Administrar as demandas naturais impostas a um projeto financiado por
um estúdio sempre será um desafio a qualquer realizador que pretenda
manter-se fiel a sua linha autoral de produção. No entanto, determinadas
concessões acabam sendo necessárias no intuito de levar para as telas
tramas que inevitavelmente requererão maior injeção financeira. Após
trabalhos cultuados por seu vigor e frescor autoral como Requiem para um Sonho, O Lutador e Cisne Negro,
o cineasta Darren Aronofsky levou para as telas a sua adaptação da
passagem bíblica da Arca de Noé, batizada apenas com o nome do seu
protagonista, Noé. Lógico, o diretor passou por turbulências
internas na Paramount, que levou o orçamento da produção a estimados US$
125 milhões, e entre cortes e adiamentos da estreia, conseguiu levar
seu ambicioso projeto para as telas em 2014.

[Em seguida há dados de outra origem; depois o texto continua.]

-- ==== Sys2Proof/Proofs/Reset.lean ====
section
/-! PROOFS. The state after a reset, and what its registers read as (70_reset_and_hazards.md R230, 20_memory.md R54). -/

namespace Sys2Proof.Machine

/-- The 32 word offsets from 0x100 on select the words of the receive buffer (20_memory.md R54). -/
theorem Reg.ofOffset_rxbuf : ∀ k : Fin 32, Reg.ofOffset (BitVec.ofNat 12 (0x100 + 4 * k.val)) = .rxbuf k := by
  decide

/-- A buffer with no byte listed reads as zero words. -/
@[simp] theorem Memory.readWord_nil (a : Nat) : Memory.readWord [] a = 0 := by
  simp only [Memory.readWord, Memory.read_nil]
  rfl

/-- The trace entry of a step is seen by no register. -/
@[simp] theorem regValue_record (off : Offset) (i : Input) (s : State) :
    (s.record i).regValue off = s.regValue off := by
  unfold State.regValue
  cases Reg.ofOffset off <;> rfl

/-- After a reset in any state every register reads as in the state after reset: no register shows the pending inputs
or the trace. -/
@[simp] theorem regValue_onReset (off : Offset) (s : State) :
    (onReset s).regValue off = State.reset.regValue off := by
  unfold State.regValue
  cases Reg.ofOffset off <;> rfl

/-- The outputs after a reset: the line is the peripheral's, in Receive, and no flag is pending (R230). -/
theorem lines_onReset (s : State) :
    (onReset s).lines = { pinMode := .periph, gpioLevel := .low, role := .receive, irq := false } := by
  have hirq : (onReset s).irq = false := by simp [State.irq, onReset, State.reset]
  rw [State.lines, hirq]
  rfl

/-- Every word of the receive buffer reads as 0 after reset. -/
theorem regValue_reset_rxbuf {k : Nat} (hk : k < 32) :
    State.reset.regValue (BitVec.ofNat 12 (0x100 + 4 * k)) = 0 := by
  have hreg : Reg.ofOffset (BitVec.ofNat 12 (0x100 + 4 * k)) = .rxbuf ⟨k, hk⟩ := Reg.ofOffset_rxbuf ⟨k, hk⟩
  calc State.reset.regValue (BitVec.ofNat 12 (0x100 + 4 * k))
    _ = Memory.readWord [] (4 * k) := by rw [State.regValue, hreg]; rfl
    _ = 0 := Memory.readWord_nil (4 * k)

/-- The registers outside the receive buffer after reset, in the order of the map of 20_memory.md R54. -/
theorem regValue_reset_named :
    State.reset.regValue 0x000 = 0x53500001 ∧ State.reset.regValue 0x004 = 0 ∧ State.reset.regValue 0x008 = 0 ∧
      State.reset.regValue 0x00C = 0 ∧ State.reset.regValue 0x010 = 0 ∧ State.reset.regValue 0x014 = 0x23282EE0 ∧
      State.reset.regValue 0x018 = 0x0000FFFF ∧ State.reset.regValue 0x01C = 0x0000FFFF ∧
      State.reset.regValue 0x020 = 0 ∧ State.reset.regValue 0x024 = 0 ∧ State.reset.regValue 0x028 = 0 ∧
      State.reset.regValue 0x030 = 0 ∧ State.reset.regValue 0x034 = 0 := by
  decide

end Sys2Proof.Machine

namespace Sys2Proof.Proofs

open Sys2Proof.Machine

/-- Settles O50: the step is `onReset` and its trace entry, which leaves of the old state the trace and the inputs still
to come; neither reaches an output line, a buffer or a register. -/
theorem resetSetsEveryField : Obligations.ResetSetsEveryField := by
  unfold Obligations.ResetSetsEveryField
  intro rest s hin
  refine ⟨(onReset { s with inputs := rest }).record .reset, step_of_handle hin rfl, rfl,
    lines_onReset { s with inputs := rest }, fun j => ⟨rfl, rfl⟩, ?registers⟩
  case registers =>
    have hmap := And.intro regValue_reset_named fun k (hk : k < 32) => regValue_reset_rxbuf hk
    simpa only [regValue_record, regValue_onReset, and_assoc] using hmap

end Sys2Proof.Proofs
end

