-- ==== Sys2Proof/Proofs/RegisterFields.lean ====
section
/-! PROOFS. The fields of STATUS, RESULT and RXLEN at their bits (20_memory.md R55, R58, R59). -/

namespace Sys2Proof.Machine

@[simp] theorem getLsbD_zero_ofBool (b : Bool) : (BitVec.ofBool b).getLsbD 0 = b := by cases b <;> rfl

@[simp] theorem getLsbD_zero_roleCode (r : Role) : r.code.getLsbD 0 = decide (r = .transmit) := by cases r <;> rfl

@[simp] theorem getLsbD_zero_pinModeCode (p : PinMode) : p.code.getLsbD 0 = decide (p = .gpio) := by cases p <;> rfl

@[simp] theorem getLsbD_zero_levelCode (l : Level) : l.code.getLsbD 0 = decide (l = .high) := by cases l <;> rfl

section
variable (s : State)

/-! STATUS: BUSY, ROLE, PIN, LEVEL and TXPEND are bits 0 to 4, PHASE is bits 10 to 8, OP is bits 23 to 16. -/

theorem statusWord_busy : s.statusWord.getLsbD 0 = decide (s.phase ≠ .idle) := by
  have hbit : s.statusWord.getLsbD 0 = s.busy := by
    unfold State.statusWord
    rw [BitVec.getLsbD_append, if_pos (by decide), getLsbD_zero_ofBool]
  rw [hbit, State.busy]
  cases s.phase <;> rfl

theorem statusWord_role : s.statusWord.getLsbD 1 = decide (s.role = .transmit) := by
  unfold State.statusWord
  rw [BitVec.getLsbD_append, if_neg (by decide)]
  rw [BitVec.getLsbD_append, if_pos (by decide)]
  exact getLsbD_zero_roleCode s.role

theorem statusWord_pin : s.statusWord.getLsbD 2 = decide (s.pinmode = .gpio) := by
  unfold State.statusWord
  iterate 2 rw [BitVec.getLsbD_append, if_neg (by decide)]
  rw [BitVec.getLsbD_append, if_pos (by decide)]
  exact getLsbD_zero_pinModeCode s.pinmode

theorem statusWord_level : s.statusWord.getLsbD 3 = decide (s.level = .high) := by
  unfold State.statusWord
  iterate 3 rw [BitVec.getLsbD_append, if_neg (by decide)]
  rw [BitVec.getLsbD_append, if_pos (by decide)]
  exact getLsbD_zero_levelCode s.level

theorem statusWord_txpend : s.statusWord.getLsbD 4 = s.txpend := by
  unfold State.statusWord
  iterate 4 rw [BitVec.getLsbD_append, if_neg (by decide)]
  rw [BitVec.getLsbD_append, if_pos (by decide)]
  exact getLsbD_zero_ofBool s.txpend

theorem statusWord_phase : s.statusWord.extractLsb' 8 3 = s.phase.code := by
  unfold State.statusWord
  iterate 6 rw [BitVec.extractLsb'_append_eq_of_le (by decide)]
  exact BitVec.extractLsb'_append_eq_right

theorem statusWord_op : s.statusWord.extractLsb' 16 8 = s.curop := by
  unfold State.statusWord
  iterate 8 rw [BitVec.extractLsb'_append_eq_of_le (by decide)]
  exact BitVec.extractLsb'_append_eq_right

theorem statusWord_reserved :
    s.statusWord.extractLsb' 5 3 = 0 ∧ s.statusWord.extractLsb' 11 5 = 0 ∧ s.statusWord.extractLsb' 24 8 = 0 := by
  unfold State.statusWord
  refine ⟨?_, ?_, ?_⟩
  · iterate 5 rw [BitVec.extractLsb'_append_eq_of_le (by decide)]
    exact BitVec.extractLsb'_append_eq_right
  · iterate 7 rw [BitVec.extractLsb'_append_eq_of_le (by decide)]
    exact BitVec.extractLsb'_append_eq_right
  · iterate 9 rw [BitVec.extractLsb'_append_eq_of_le (by decide)]
    exact BitVec.extractLsb'_eq_self

/-! RESULT: CODE is bits 3 to 0, OP is bits 15 to 8. -/

theorem resultWord_code : s.resultWord.extractLsb' 0 4 = s.rcode.code := BitVec.extractLsb'_append_eq_right

theorem resultWord_op : s.resultWord.extractLsb' 8 8 = s.rop := by
  unfold State.resultWord
  iterate 2 rw [BitVec.extractLsb'_append_eq_of_le (by decide)]
  exact BitVec.extractLsb'_append_eq_right

theorem resultWord_reserved : s.resultWord.extractLsb' 4 4 = 0 ∧ s.resultWord.extractLsb' 16 16 = 0 := by
  unfold State.resultWord
  refine ⟨?_, ?_⟩
  · rw [BitVec.extractLsb'_append_eq_of_le (by decide)]
    exact BitVec.extractLsb'_append_eq_right
  · iterate 3 rw [BitVec.extractLsb'_append_eq_of_le (by decide)]
    exact BitVec.extractLsb'_eq_self

/-! RXLEN: LEN, RAW and MAX are its bytes 0, 1 and 2. -/

theorem rxlenWord_len : s.rxlenWord.extractLsb' 0 8 = s.rxlen := BitVec.extractLsb'_append_eq_right

theorem rxlenWord_raw : s.rxlenWord.extractLsb' 8 8 = s.rxraw := by
  unfold State.rxlenWord
  rw [BitVec.extractLsb'_append_eq_of_le (by decide)]
  exact BitVec.extractLsb'_append_eq_right

theorem rxlenWord_max : s.rxlenWord.extractLsb' 16 8 = s.rxmax := by
  unfold State.rxlenWord
  iterate 2 rw [BitVec.extractLsb'_append_eq_of_le (by decide)]
  exact BitVec.extractLsb'_append_eq_right

theorem rxlenWord_reserved : s.rxlenWord.extractLsb' 24 8 = 0 := by
  unfold State.rxlenWord
  iterate 3 rw [BitVec.extractLsb'_append_eq_of_le (by decide)]
  exact BitVec.extractLsb'_eq_self

end

end Sys2Proof.Machine

namespace Sys2Proof.Proofs

open Sys2Proof.Machine

/-- Settles O30. -/
theorem statusResultRxlenFields : Obligations.StatusResultRxlenFields := by
  unfold Obligations.StatusResultRxlenFields
  intro s
  refine ⟨?status, ?result, ?rxlen⟩
  case status =>
    obtain ⟨h5, h11, h24⟩ := statusWord_reserved s
    exact ⟨statusWord_busy s, statusWord_role s, statusWord_pin s, statusWord_level s, statusWord_txpend s, h5,
      statusWord_phase s, h11, statusWord_op s, h24⟩
  case result =>
    obtain ⟨h4, h16⟩ := resultWord_reserved s
    exact ⟨resultWord_code s, h4, resultWord_op s, h16⟩
  case rxlen => exact ⟨rxlenWord_len s, rxlenWord_raw s, rxlenWord_max s, rxlenWord_reserved s⟩

end Sys2Proof.Proofs
end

Visualmente, Noé não é o desbunde que poderia ser. Aliás,
esse nem é o ponto nevrálgico da obra, os elementos cênicos e visuais
estão ali apenas para localizar o espectador e ilustrar determinadas
intenções. O que interessa a Aronofsky é, mais uma vez, testar a própria
consciência do espectador, um exercício que já mostrou-se eficiente ao
extremo em seus filmes anteriores. No caso de Noé, ele utiliza
uma passagem bíblica, sem com isso realizar um filme com inclinações
religiosas ou contestações dogmáticas diretas, para criar uma trama
amarrada, que explora e testa ao máximo os elementos psicológicos de
seus personagens e oferece muito mais questionamentos que respostas
sobre suas principais questões: entre elas, os limites das crenças e a
fé na humanidade (o homem é essencialmente bom ou ruim?).
A
trama é a conhecida de todos. Noé recebe sinais do Criador de que o
mundo está para ser destruído por um dilúvio como uma forma de castigo
para o mal que o homem causou na Terra desde que Adão e Eva sucumbiram à
tentação. Com a consciência do fim da humanidade, Noé tem a missão de
reunir as formas de vida não humanas em uma arca para perpetuarem suas
espécies nesse novo Paraíso que será formado após o dilúvio. A
iniciativa de Noé começa a despertar a ira de alguns homens que
arquitetam um plano para sabotar a arca. Além dessa ameaça, o personagem
tem que lidar com conflitos familiares que surgem em decorrência de sua
devoção irrestrita a essa missão.
Convertido fora dos Estados Unidos em um 3D que sinceramente não faz a menor diferença em termos narrativos, Noé
é mais um trabalho exemplar de Aronofsky que demonstra toda sua
personalidade criativa, fazendo prevalecer sua assinatura em meio a
tantas forças que poderiam enfraquecer sua visão sobre essa história. O
que se vê na tela é mais um filme da excelente filmografia de um diretor
sempre preocupado com as construções psicológicas de seus
protagonistas, proporcionando estudos de personagem desafiadores. No
caso em questão, acompanhamos Noé, interpretado com a usual intensidade
de um Russell Crowe em plena forma dramática, tensionando suas
convicções (a fé no Criador e na missão que lhe foi dada) e seus
sentimentos (o amor pela sua esposa e por seus filhos), levando a um
estágio de loucura gradativo. Assim como fez com Sara, Marion e Harry em
Requiem para um Sonho ou Nina Sayers em Cisne Negro, em Noé,
o diretor investe no terceiro ato do longa, conferindo como poucos uma
tensão que beira o lisérgico, desafiando não só o seu protagonista, mas
os nervos da plateia ao extremo. Aronofsky retorna ainda a trabalhar com
Jennifer Connelly, excelente como a esposa de Noé, um contraponto em
sensatez ao marido, e extrai ótimas performances de Anthony Hopkins como
Matusalém e Ray Winstone como Tubal-cain, vilão do longa.
Como todo exemplar da filmografia do realizador, Noé
não é um filme de fácil digestão e gerará incômodos por sua estrutura e
abordagem narrativa ocasionalmente dispersa e constantemente incisiva. O
que é bom sinal, mostra que mesmo inserindo-se na dinâmica produtiva de
um estúdio, Darren Aronofsky abriu poucas concessões criativas em seu
filme para as orientações de produtores. Provocador e questionador, como
sempre, o diretor realizou com Noé um longa que não está nos
cinemas ao acaso para oferecer perspectivas contemplativas ou
consoladoras sobre a vida ou sobre seus personagens. Não há um retrato
sobre um herói bíblico convicto e inspirador em seus valores, mas um
homem falho e levado ao extremo por suas convicções. Não poderíamos
esperar outra coisa de um diretor tão enérgico quanto Darren Aronofsky.